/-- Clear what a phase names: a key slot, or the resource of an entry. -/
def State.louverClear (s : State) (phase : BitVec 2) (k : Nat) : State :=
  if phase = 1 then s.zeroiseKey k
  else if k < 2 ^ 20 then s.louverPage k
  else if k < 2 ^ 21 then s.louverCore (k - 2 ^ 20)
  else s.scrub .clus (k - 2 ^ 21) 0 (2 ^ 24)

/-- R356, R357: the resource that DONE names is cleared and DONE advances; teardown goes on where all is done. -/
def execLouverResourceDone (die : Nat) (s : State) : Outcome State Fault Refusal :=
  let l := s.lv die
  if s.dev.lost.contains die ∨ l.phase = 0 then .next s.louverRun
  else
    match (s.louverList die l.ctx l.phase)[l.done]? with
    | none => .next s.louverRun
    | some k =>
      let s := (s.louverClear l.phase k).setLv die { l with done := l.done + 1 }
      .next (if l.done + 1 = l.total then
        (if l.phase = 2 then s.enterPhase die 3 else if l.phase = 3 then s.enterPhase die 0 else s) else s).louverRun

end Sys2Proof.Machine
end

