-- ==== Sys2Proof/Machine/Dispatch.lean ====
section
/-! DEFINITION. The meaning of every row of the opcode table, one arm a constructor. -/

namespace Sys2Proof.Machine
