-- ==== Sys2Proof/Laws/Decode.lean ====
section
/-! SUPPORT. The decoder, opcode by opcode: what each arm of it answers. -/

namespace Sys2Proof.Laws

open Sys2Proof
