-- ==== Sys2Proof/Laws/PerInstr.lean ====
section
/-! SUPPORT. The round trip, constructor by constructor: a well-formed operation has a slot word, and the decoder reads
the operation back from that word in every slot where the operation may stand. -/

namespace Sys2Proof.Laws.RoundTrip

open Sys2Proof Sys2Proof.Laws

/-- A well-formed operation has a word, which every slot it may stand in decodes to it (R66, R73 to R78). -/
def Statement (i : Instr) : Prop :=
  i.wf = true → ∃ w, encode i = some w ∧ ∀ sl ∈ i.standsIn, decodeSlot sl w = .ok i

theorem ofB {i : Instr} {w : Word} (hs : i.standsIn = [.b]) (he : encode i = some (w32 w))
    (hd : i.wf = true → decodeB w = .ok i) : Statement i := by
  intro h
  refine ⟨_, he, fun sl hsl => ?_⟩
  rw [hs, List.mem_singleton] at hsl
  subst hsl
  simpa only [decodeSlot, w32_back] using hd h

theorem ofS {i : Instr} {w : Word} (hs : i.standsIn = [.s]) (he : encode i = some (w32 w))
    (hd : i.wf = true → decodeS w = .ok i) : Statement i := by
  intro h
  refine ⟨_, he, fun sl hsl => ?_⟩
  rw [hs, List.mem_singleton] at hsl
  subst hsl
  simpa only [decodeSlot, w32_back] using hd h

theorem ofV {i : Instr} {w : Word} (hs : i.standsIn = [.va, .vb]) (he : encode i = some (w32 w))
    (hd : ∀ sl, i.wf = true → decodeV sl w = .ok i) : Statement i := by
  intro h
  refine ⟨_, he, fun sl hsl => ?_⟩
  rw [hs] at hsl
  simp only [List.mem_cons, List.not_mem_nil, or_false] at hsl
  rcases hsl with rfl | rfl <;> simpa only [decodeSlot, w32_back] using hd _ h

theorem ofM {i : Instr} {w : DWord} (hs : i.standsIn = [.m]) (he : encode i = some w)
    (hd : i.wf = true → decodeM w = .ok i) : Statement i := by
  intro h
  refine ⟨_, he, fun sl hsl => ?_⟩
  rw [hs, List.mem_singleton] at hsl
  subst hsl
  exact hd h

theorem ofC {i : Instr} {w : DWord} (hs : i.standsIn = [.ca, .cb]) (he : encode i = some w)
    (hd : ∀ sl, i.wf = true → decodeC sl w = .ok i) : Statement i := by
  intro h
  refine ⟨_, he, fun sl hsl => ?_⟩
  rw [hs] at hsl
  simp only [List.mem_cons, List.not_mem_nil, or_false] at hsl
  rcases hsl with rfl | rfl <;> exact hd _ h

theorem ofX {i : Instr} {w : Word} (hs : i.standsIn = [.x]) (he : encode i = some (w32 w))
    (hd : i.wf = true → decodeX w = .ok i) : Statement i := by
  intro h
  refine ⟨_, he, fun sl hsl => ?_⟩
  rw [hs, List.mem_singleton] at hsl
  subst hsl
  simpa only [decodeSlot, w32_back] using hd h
┄┄┄┄┄┄┄┄┄┄
For each line in the material above that contains the string "rcases", make a copy.

  rcases hsl with rfl | rfl <;> simpa only [decodeSlot, w32_back] using hd _ h
  rcases hsl with rfl | rfl <;> exact hd _ h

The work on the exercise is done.